‘Pulluvan Paattu' fading into oblivion due to lack of patronage

Published: 27th August 2012 12:31 PM  |   Last Updated: 27th August 2012 12:33 PM   |  A+A-


‘Pulluvan Paattu’, a traditional folk song rendered by the ‘Pulluva’ clan members to worship snake gods, prevalent in Central Kerala, has slipped into oblivion due to lack of patronage.

The ritualistic folk music is sung by the ‘Pulluvas’, a primitive Dravidian group, especially during the Onam festival, as an offering to the Snake Gods. ‘Pulluvan Paattu’ performances were their main source of income, but in recent times many of this community have lost their livelihoods and are forced to take up menial jobs to sustain their lives. However, some of the artists still strive to keep this almost extinct art form from dying, especially in ‘Valluvanadu’ regions of Palakkad and Malappuram districts.

Until recently, it was a common sight in these areas to see families lounging on a coir mat in the courtyard of their houses with devotion, when ‘pulluvan’ and ‘pulluvathi’, the artists, sang devotional songs to the accompaniment of a one stringed violin.

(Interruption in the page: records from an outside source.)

-- ==== Sys2Proof/Machine/EvVote.lean ====
section
/-! DEFINITION. Sys2Proof/Machine/EvVote.lean: Binnacle's vote, the switch of gangs, first touch and VF reset (spec/19 R379
to R393). -/

namespace Sys2Proof.Machine

/-! ## PREPARE and PREEMPTION_REQUEST (R380, R390) -/

/-- A context stands in the rendezvous stall of R340. -/
def State.inRendezvous (s : State) (w : Who) : Bool :=
  let c := s.ctx w
  c.st = .running && c.arrive = .again && !c.holds.isEmpty && (s.rawAt w c.pc.toNat).rdv.isSome
/-- The reason a member refuses PREPARE with; 0 when it does not (R380). -/
def State.refusal (s : State) (n g epoch slot : Nat) : Nat :=
  let a := (s.chip n).alm
  if (s.chip n).resetting.contains (s.gcVf n g) then 1
  else if (s.chip n).running ≠ some g then 0
  else if (s.ctxsOf n).any s.inRendezvous then 2
  else if s.cellNow n = some g || a.epoch.toNat ≠ epoch || a.idx ≠ slot then 3
  else 0
/-- The member sends ACK once every context has stopped. -/
def maybeAck (s : State) (n g : Nat) : State :=
  let v := (s.chip n).vote
  if v.member = some g && !v.acked && (s.ctxsOf n).all (fun w => v.stopped.contains w) then
    let k := s.gang n g
    post (s.updVote n (fun v => { v with acked := true, holdClk := s.now, ackClk := s.cycNow n, lastS := k.sCnt, lastR := k.rCnt })) n (s.coordOf n g)
      (.ack g v.epoch v.slotIdx (s.gcMember n g) k.sCnt k.rCnt)
  else s
/-- A member sends REFUSE with a reason (R380, R398). -/
def refuse (s : State) (n g epoch slot r : Nat) : State :=
  post (s.updGang n g (fun k => { k with lreason := BitVec.ofNat 4 r })) n (s.coordOf n g) (.refuse g epoch slot (s.gcMember n g) r)
/-- PREPARE at a member. -/
def prepare (s : State) (n g epoch slot : Nat) : State :=
  let r := s.refusal n g epoch slot
  if r ≠ 0 then refuse s n g epoch slot r
  else if (s.chip n).running ≠ some g then post s n (s.coordOf n g) (.ack g epoch slot (s.gcMember n g) [] [])
  else
    maybeAck (s.updVote n (fun v =>
      { v with member := some g, epoch := epoch, slotIdx := slot, stopped := [], acked := false, openClk := s.now, held := [] })) n g
/-- PREPARE. -/
def execPrepare (s : State) : Out :=
  match takeMsg s s.sel.who.chip VoteMsg.isPrepare with
  | some (.prepare g e i, s1) => .next (prepare s1 s.sel.who.chip g e i)
  | _ => .fault .notEnabled

/-- A context has stopped for a vote. -/
def stopFor (s : State) (w : Who) (g : Nat) : State :=
  let s1 := (leaveCore s w).updCtx w (fun c => if c.st = .running then { c with st := .ready } else c)
  maybeAck (s1.updVote w.chip (fun v => { v with stopped := v.stopped ++ [w] })) w.chip g
/-- PREEMPTION_REQUEST: the context `who` stops: a rewind-safe instance is rewound, also one that has been rewound and not
issued again, another one commits first, and elsewhere the context is served in place (R341, R390). -/
def execPreemptionRequest (s : State) : Out :=
  let w := s.sel.who
  let c := s.ctx w
  match (s.chip w.chip).vote.member with
  | none => .fault .notEnabled
  | some g =>
    if (s.chip w.chip).vote.stopped.contains w || !(s.ctxsOf w.chip).contains w then .fault .notEnabled
    else if !c.inSeg then .next (stopFor s w g)
    else if c.segSafe then .next (stopFor (rewind s w 1 false) w g)
    else if c.entryNext then .next (stopFor s w g)
    else if s.commitReady w then .next (stopFor (commitNow s) w g)
    else .fault .notEnabled
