-- ==== Sys2Proof/Machine/Dispatch.lean ====
section
/-! DEFINITION. Sys2Proof/Machine/Dispatch.lean: one arm per instruction. -/

namespace Sys2Proof.Machine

But sadly, for many Keralites who live western style, this pastoral setting is alien now, said Sivaji of Cherppulasery, an enthusiast of this traditional art form.

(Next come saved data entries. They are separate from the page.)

-- ==== Sys2Proof/Certificates/Slice0/Obligations.lean ====
section
/-! DEFINITION. Sys2Proof/Certificates/Slice0/Obligations.lean: the statements for the provers. -/

open Sys2Proof Sys2Proof.Machine

/-! ## Scalar forms (spec/05) -/

/-- R102: the integer arithmetic of layout SR; no flag is set. -/
def Obligations.ScalarArithmetic : Prop :=
  ∀ (o : SR) (s : State),
    let a := s.rd64 o.slot.slot 0 (sReg o.slot o.a)
    let b := s.rd64 o.slot.slot 1 (sReg o.slot o.b)
    let R := fun (i : Instr) (v : BitVec 64) (lat : Nat) => s.gives64 i o.slot.slot o.g (sReg o.slot o.d) v lat 0
    R (.add o) (BitVec.ofInt 64 (a.toInt + b.toInt)) 2 ∧
    R (.sub o) (BitVec.ofInt 64 (a.toInt - b.toInt)) 2 ∧
    R (.mul o) (BitVec.ofNat 64 (a.toNat * b.toNat)) 4 ∧
    R (.mulh o) ((BitVec.ofInt 128 (a.toInt * b.toInt)).extractLsb' 64 64) 4 ∧
    R (.mulhn o) ((BitVec.ofNat 128 (a.toNat * b.toNat)).extractLsb' 64 64) 4 ∧
    R (.lea o) (a + b <<< (o.fn.extractLsb' 0 3).toNat) 2 ∧
    R (.min o) (if a.slt b then a else b) 2 ∧ R (.max o) (if a.slt b then b else a) 2 ∧
    R (.minn o) (if a.ult b then a else b) 2 ∧ R (.maxn o) (if a.ult b then b else a) 2

/-- R104: quotient, remainder and DZ, the zero divisor and the overflowing quotient among them; and the identity that
R104 states. -/
def Obligations.ScalarDivision : Prop :=
  ∀ (o : SR) (s : State),
    let a := s.rd64 o.slot.slot 0 (sReg o.slot o.a)
    let b := s.rd64 o.slot.slot 1 (sReg o.slot o.b)
    let dz : Flags := if b = 0 ∧ a ≠ 0 then fDZ else 0
    let R := fun (i : Instr) (v : BitVec 64) => s.gives64 i o.slot.slot o.g (sReg o.slot o.d) v 24 dz
    ∃ q r qn rn : BitVec 64, R (.div o) q ∧ R (.rem o) r ∧ R (.divn o) qn ∧ R (.remn o) rn ∧
      (b = 0 → q = BitVec.allOnes 64 ∧ r = a ∧ qn = BitVec.allOnes 64 ∧ rn = a) ∧
      (b ≠ 0 → qn.toNat = a.toNat / b.toNat ∧ rn.toNat = a.toNat - a.toNat / b.toNat * b.toNat) ∧
      (b ≠ 0 → a = 0x8000000000000000#64 → b.toInt = -1 → q = a ∧ r = 0) ∧
      (b ≠ 0 → ¬ (a = 0x8000000000000000#64 ∧ b.toInt = -1) →
        q.toInt = a.toInt.tdiv b.toInt ∧ r.toInt = a.toInt - a.toInt.tdiv b.toInt * b.toInt) ∧
      (b ≠ 0 → q * b + r = a ∧ qn * b + rn = a)

/-- R102, R106: logic, shifts and rotation by the low six bits of SB, the bit counts, and the bit fields: bfx extracts and
bfi inserts the field of LEN bits at POS. -/
def Obligations.ScalarBits : Prop :=
  (∀ (o : SR) (s : State),
     let a := s.rd64 o.slot.slot 0 (sReg o.slot o.a)
     let b := s.rd64 o.slot.slot 1 (sReg o.slot o.b)
     let n := (b &&& 63#64).toNat
     let R := fun (i : Instr) (v : BitVec 64) => s.gives64 i o.slot.slot o.g (sReg o.slot o.d) v 2 0
     R (.and o) (a &&& b) ∧ R (.or o) (a ||| b) ∧ R (.xor o) (a ^^^ b) ∧ R (.andn o) (a &&& ~~~b) ∧
     R (.shl o) (a <<< n) ∧ R (.shr o) (a >>> n) ∧ R (.sar o) (a.sshiftRight n) ∧ R (.rotl o) (a <<< n ||| a >>> (64 - n)) ∧
     (∃ v : BitVec 64, R (.clz o) v ∧ v.toNat ≤ 64 ∧ (∀ k < v.toNat, a.getLsbD (63 - k) = false) ∧
       (v.toNat < 64 → a.getLsbD (63 - v.toNat) = true)) ∧
     (∃ v : BitVec 64, R (.ctz o) v ∧ v.toNat ≤ 64 ∧ (∀ k < v.toNat, a.getLsbD k = false) ∧
       (v.toNat < 64 → a.getLsbD v.toNat = true)) ∧
     R (.popc o) (BitVec.ofNat 64 ((List.range 64).filter (fun i => a.getLsbD i)).length) ∧
     (∀ w, (w = 8 ∧ o.fn = 0 ∨ w = 16 ∧ o.fn = 1 ∨ w = 32 ∧ o.fn = 2) →
       R (.sext o) ((a.setWidth w).signExtend 64) ∧ R (.zext o) ((a.setWidth w).setWidth 64)) ∧
     (let p := (s.rd o.slot.slot 3 (sPred o.slot (o.fn.extractLsb' 0 3))).getLsbD 0
      R (.sel o) (if p ^^ o.fn.getLsbD 3 then a else b))) ∧
  (∀ (o : SRX) (s : State),
     let a := s.rd64 o.slot.slot 0 (sReg o.slot o.a)
     let d := s.rd64 o.slot.slot 2 (sReg o.slot o.d)
     let pos := (o.x.extractLsb' 6 6).toNat
     let len := (o.x.extractLsb' 0 6).toNat + 1
     let R := fun (i : Instr) (v : BitVec 64) => s.gives64 i o.slot.slot o.g (sReg o.slot o.d) v 2 0
     (Instr.wf (.bfx o) = true → pos + len ≤ 64 ∧
       R (.bfx o) (if o.fn.getLsbD 0 then (a.extractLsb' pos len).signExtend 64 else (a.extractLsb' pos len).setWidth 64)) ∧
     (Instr.wf (.bfi o) = true → pos + len ≤ 64 ∧
       ∃ v : BitVec 64, R (.bfi o) v ∧
         ∀ i < 64, v.getLsbD i = if pos ≤ i ∧ i < pos + len then a.getLsbD (i - pos) else d.getLsbD i))

/-- R105: the immediate forms, with the extension that each states. -/
def Obligations.ScalarImmediates : Prop :=
  ∀ (o : SI) (l : SL) (s : State),
    let a := s.rd64 o.slot.slot 0 (sReg o.slot o.a)
    let sx : BitVec 64 := match o.imm with | .short v => v.signExtend 64 | .long v => v.signExtend 64
    let zx : BitVec 64 := match o.imm with | .short v => v.setWidth 64 | .long v => v.setWidth 64
    let n := (zx &&& 63#64).toNat
    let R := fun (i : Instr) (v : BitVec 64) => s.gives64 i o.slot.slot o.g (sReg o.slot o.d) v 2 0
    R (.addi o) (BitVec.ofInt 64 (a.toInt + sx.toInt)) ∧
    R (.andi o) (a &&& zx) ∧ R (.ori o) (a ||| zx) ∧ R (.xori o) (a ^^^ zx) ∧
    R (.shli o) (a <<< n) ∧ R (.shri o) (a >>> n) ∧ R (.sari o) (a.sshiftRight n) ∧
    s.gives64 (.li l) l.slot.slot l.g (sReg l.slot l.d)
      (match l.imm with | .short v => v.signExtend 64 | .long v => v.signExtend 64) 2 0 ∧
    (∀ v : BitVec 32, l.imm = .long v →
      s.gives64 (.lih l) l.slot.slot l.g (sReg l.slot l.d)
        (v ++ (s.rd64 l.slot.slot 2 (sReg l.slot l.d)).setWidth 32) 2 0)

/-- R107, R108, R110: comparisons and predicate forms write one predicate, with a bound of one cycle. -/
def Obligations.ScalarPredicates : Prop :=
  ∀ (o : SC) (q : SP) (s : State),
    let a := s.rd64 o.slot.slot 0 (sReg o.slot o.a)
    let b : BitVec 64 := match o.rhs with
      | .reg r => s.rd64 o.slot.slot 1 (sReg o.slot r)
      | .imm v => v.signExtend 64
    let P := fun (i : Instr) (sl : SSlot) (g : Guard) (pd : BitVec 3) (v : Bool) =>
      s.gives i sl.slot g (sPred sl pd) (if v then 1 else 0) 1 1 0
    let x := (s.rd q.slot.slot 0 (sPred q.slot q.pa)).getLsbD 0
    let y := (s.rd q.slot.slot 1 (sPred q.slot q.pb)).getLsbD 0
    (o.cond = 0 → P (.cmp o) o.slot o.g o.pd (a == b)) ∧ (o.cond = 1 → P (.cmp o) o.slot o.g o.pd (a != b)) ∧
    (o.cond = 2 → P (.cmp o) o.slot o.g o.pd (a.slt b)) ∧ (o.cond = 3 → P (.cmp o) o.slot o.g o.pd (a.sle b)) ∧
    (o.cond = 4 → P (.cmp o) o.slot o.g o.pd (a.ult b)) ∧ (o.cond = 5 → P (.cmp o) o.slot o.g o.pd (a.ule b)) ∧
    P (.pset q) q.slot q.g q.pd q.v ∧ P (.pand q) q.slot q.g q.pd (x && y) ∧ P (.por q) q.slot q.g q.pd (x || y) ∧
    P (.pnot q) q.slot q.g q.pd (!x) ∧
    (∃ v : Bool, P (.fcmp o) o.slot o.g o.pd v ∧
      let fa := f32Of a
      let fb := f32Of b
      (fa = .nan ∨ fb = .nan → v = (o.cond == 1)) ∧
      (fa ≠ .nan → fb ≠ .nan →
        (o.cond = 0 → v = (cmpF fa fb == .eq)) ∧ (o.cond = 1 → v = (cmpF fa fb != .eq)) ∧
        (o.cond = 2 → v = (cmpF fa fb == .lt)) ∧ (o.cond = 3 → v = (cmpF fa fb != .gt))))

/-- R109, R110, R111: the f32 forms round once, in the mode of FN, and conversion goes through the format codes. -/
def Obligations.ScalarFloat : Prop :=
  ∀ (o : SR) (s : State),
    let a := s.rd64 o.slot.slot 0 (sReg o.slot o.a)
    let b := s.rd64 o.slot.slot 1 (sReg o.slot o.b)
    let d := s.rd64 o.slot.slot 2 (sReg o.slot o.d)
    let rm := o.fn.extractLsb' 0 2
    let R := fun (i : Instr) (r : Nat × Flags) (lat : Nat) => s.gives64 i o.slot.slot o.g (sReg o.slot o.d) (BitVec.ofNat 64 r.1) lat r.2
    R (.fadd o) (sumRound s.ovt 0 rm [f32Of a, f32Of b]) 4 ∧
    R (.fsub o) (sumRound s.ovt 0 rm [f32Of a, (f32Of b).negate]) 4 ∧
    R (.fmul o) (mulRound s.ovt 0 rm (f32Of a) (f32Of b)) 4 ∧
    R (.fma o) (fmaRound s.ovt 0 rm (f32Of a) (f32Of b) (f32Of d)) 5 ∧
    R (.fmin o) (minBits 0 (a.extractLsb' 0 32).toNat (b.extractLsb' 0 32).toNat, 0) 4 ∧
    R (.fmax o) (maxBits 0 (a.extractLsb' 0 32).toNat (b.extractLsb' 0 32).toNat, 0) 4 ∧
    (∀ src dst : BitVec 3, o.b.extractLsb' 2 3 = src → o.fn.extractLsb' 2 3 = dst → src ≠ 7 → dst ≠ 7 →
      let r := convert s.ovt (fcvtFmt src) (fcvtFmt dst) (o.b.extractLsb' 0 2) (a.toNat % 2 ^ fmtBits (fcvtFmt src))
      (dst = 3 → s.gives64 (.fcvt o) o.slot.slot o.g (sReg o.slot o.d) ((BitVec.ofNat 32 r.1).signExtend 64) 3 r.2) ∧
      (dst ≠ 3 → R (.fcvt o) r 3))

/-! ## Control, traps and system forms (spec/05) -/

/-- R113 to R115: where each branch goes when it executes, the condition of bc, and the a31 of call, whose earlier writes in flight
land by the next cycle, so that a31 is defined at the target. -/
def Obligations.BranchTargets : Prop :=
  ∀ (b : SB) (c : SBC) (n : SN) (j : SJ) (s : State),
    let rel := fun {k : Nat} (i : Imm k) => s.cur.pc + (match i with | .short v => v.signExtend 64 | .long v => v.signExtend 64) * 4#64
    let reg := fun (v : BitVec 64) => v &&& ~~~3#64
    s.does (.br b) b.slot.slot b.g (fun x => { x with next := some (rel b.off, false) }) ∧
    (let taken := s.guard c.slot.slot c.g && ((s.rd c.slot.slot 0 (sPred c.slot c.p)).getLsbD 0 ^^ c.pinv)
     exec (.bc c) s = .next (if taken then s.upd (fun x => { x with next := some (rel c.off, false) }) else s)) ∧
    s.does (.call b) b.slot.slot b.g (fun x =>
      { x with flight := x.flight.map (fun l => if l.dest = .a 31 then { l with bound := min l.bound (s.t + 1) } else l) ++
                 [s.result (.a 31) (s.cur.fall.setWidth 4096) 0xFFFFFFFFFFFFFFFF#4096 1 0],
               next := some (rel b.off, false) }) ∧
    s.does (.ret n) n.slot.slot n.g (fun x => { x with next := some (reg (s.rd64 n.slot.slot 0 (.a 31)), false) }) ∧
    s.does (.jr j) j.slot.slot j.g (fun x => { x with next := some (reg (s.rd64 j.slot.slot 0 (.a j.a)), false) })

The ‘pulluvas’ were largely regarded as those who could save others from ill omens. According to ancient people, as the name suggests, the name for these artists originated from a bird

named ‘pullu’ (considered as a bird of omen). The term ‘Pulluvan’ is also believed to have meant ‘a person who predicts from the sound of birds’.

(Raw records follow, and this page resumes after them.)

-- ==== Sys2Proof/Tests/Slice0.lean ====
section
/-! SUPPORT. Sys2Proof/Tests/Slice0.lean: words of the spec decoded, ill-formed terms refused, results of the spec's worked
examples, and for each statement a state that meets its hypotheses, clause by clause. -/

namespace Sys2Proof.Tests
open Sys2Proof Sys2Proof.Machine
set_option Elab.async false

/-! ## Decoding: words written out from the tables of spec/02, spec/08 and spec/13 -/

/-- The guard that is always true. -/
def on : Guard := ⟨0, false⟩
/-- A successful decoding. -/
def reads (sl : Slot) (w : Syl) (x : Option Syl) (i : Instr) : Bool := (decodeSlot sl w x).toOption = some i

theorem test_decode_scalar : reads .s0 0x00718440 none (.add ⟨.s0, ⟨3, true⟩, 3, 1, 2, 0⟩) = true ∧
    reads .s0 0x4B010001 none (.wait ⟨.s0, on, 1, 1⟩) = true ∧
    reads .s0 0xD2000800 (some 0x10) (.csrw ⟨.s0, on, 0, 2, 0, 0, 0x10⟩) = true := by decide
theorem test_decode_loop : reads .s0 0x45027FF0 none (.loop ⟨.s0, on, 1, 1, 0x3FF0⟩) = true := by decide
theorem test_decode_vadd : reads .v0 0x800514C7 (some 0x70000000) (.vadd ⟨.v0, on, 1, 2, 5, 6, 7, some ⟨7, 0, 0, 0, 0⟩⟩) = true := by decide
theorem test_decode_vsegscan : reads .v2 0xBD01A422 (some 0x50000000) (.vsegscan ⟨.v2, on, 0, 3, 9, 1, 2, some ⟨5, 0, 0, 0, 0⟩⟩) = true := by decide
theorem test_decode_sfrcp : reads .f 0x0004C400 none (.sfrcp ⟨on, 1, 3, 1, 0, 0, 0⟩) = true := by decide
theorem test_decode_ldv : reads .d0 0x80012A21 (some 2) (.ldv ⟨.d0, on, 1, 2, 20, 1, 1, some ⟨0, 0, 0, false, false, 0, 2⟩⟩) = true := by decide
theorem test_decode_ldg : reads .d0 0x900112C0 (some 1) (.ldg ⟨.d0, on, 1, 1, 5, 2, 0, some ⟨0, 0, 0, false, false, 0, 1⟩⟩) = true := by decide
theorem test_decode_mzero : reads .m 0x00050000 none (.mzero ⟨on, 5, 0, 0, 0⟩) = true := by decide
theorem test_decode_mdrain : reads .m 0x84020460 (some 0x2A000000) (.mdrain ⟨on, 2, 0, 1, 6, 0, some ⟨1, 2, true⟩⟩) = true := by decide
theorem test_decode_cpy : reads .e 0x00008081 none (.cpy ⟨on, 0, 2, 0, 1, 1, none⟩) = true := by decide
theorem test_decode_fork : reads .e 0x08072900 none (.fork ⟨on, 3, 4, 5, 2, 0, none⟩) = true := by decide
theorem test_decode_flow_mode : reads .e 0x90000283 (some 0x307) (.flowMode ⟨on, 0, 0, 0, 5, 3, some ⟨0, false, 0x307⟩⟩) = true := by decide
theorem test_decode_coll : reads .e 0x98030100 (some 7) (.coll ⟨on, 1, 4, 0, 2, 0, some ⟨0, false, 7⟩⟩) = true := by decide
theorem test_decode_xtload_page : reads .e 0xA0062102 (some 0x11005) (.xtloadPage ⟨on, 3, 0, 4, 2, 2, some ⟨0, false, 0x11005⟩⟩) = true := by decide
theorem test_decode_gbar : reads .e 0xA1000103 (some 0x400) (.gbar ⟨on, 0, 0, 0, 2, 3, some ⟨0, false, 0x400⟩⟩) = true := by decide
theorem test_decode_mig : reads .e 0x23060101 none (.migCtlDone ⟨on, 3, 0, 0, 2, 1, none⟩) = true := by decide
/-- A reserved opcode and an L bit that the opcode forbids. -/
theorem test_decode_refuses : (decodeSlot .s0 0x7F000000 none).toOption = none ∧ (decodeSlot .s0 0x80718440 (some 0)).toOption = none := by decide

/-! ## Ill-formed terms, one for each check of WellFormed.lean -/

/-- A scalar syllable of layout SR. -/
def sr (d a b fn : BitVec 5) : SR := ⟨.s0, on, d, a, b, fn⟩
/-- A vector syllable with a second one. -/
def vo (w : BitVec 2) (mask : BitVec 3) (d a b : BitVec 5) (x : VExt) : VOp := ⟨.v0, on, w, mask, d, a, b, some x⟩
/-- A memory syllable of layout DA. -/
def da (fc : BitVec 4) (d : BitVec 5) (sz : BitVec 2) (x : Option MExt) : DA := ⟨.d0, on, 1, fc, d, sz, 0, x⟩
/-- A memory extension with an order, a scope, EF, and slack. -/
def mx (ord : BitVec 2) (scope : BitVec 3) (ef : Bool) (sk : BitVec 12) (step : BitVec 9) : MExt := ⟨0, ord, scope, ef, false, sk, step⟩
/-- An engine syllable. -/
def eo (ed ea eb : BitVec 3) (opt : BitVec 7) (x : Option EExt) : EOp := ⟨on, ed, ea, eb, 0, opt, x⟩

The singers also visit each house in their area and sing songs in order to free the family from the curse of snakes. They would also render songs in serpent temples and snake groves to propitiate the snake Gods. They usually sing songs to the accompaniment of musical instruments like ‘Pulluvan Veena’ (a one-stringed violin), ‘Pulluvan Kudam’ (earthenware pot with a string attached to it) and ‘Thalami’ (bell-metal cymbals) made by the ‘Pulluvar’ themselves.

The ‘Veena’ is made out of a hollow bamboo stick, wood shell and vegetable or brass wire. The ‘Veena’ is played with a small arrow made out of a piece of bamboo. The ‘Kudam’ is made of a pot, with a hole bored into its lower side and covered with calf skin. Two small holes are made on the side where the skin is attached, and a string is tied to it.

According to experts, the waning patronage threatens to cause extinction of the ‘pulluvan pattu’ and other rich folk art forms. The authorities could blame it on the indifference of the masses to rural folk art forms. But the fact is that the hand-to-mouth existence has over the years pushed

them into earning their livelihood through other vocations. They said that something more needs to be done to protect these art forms from extinction.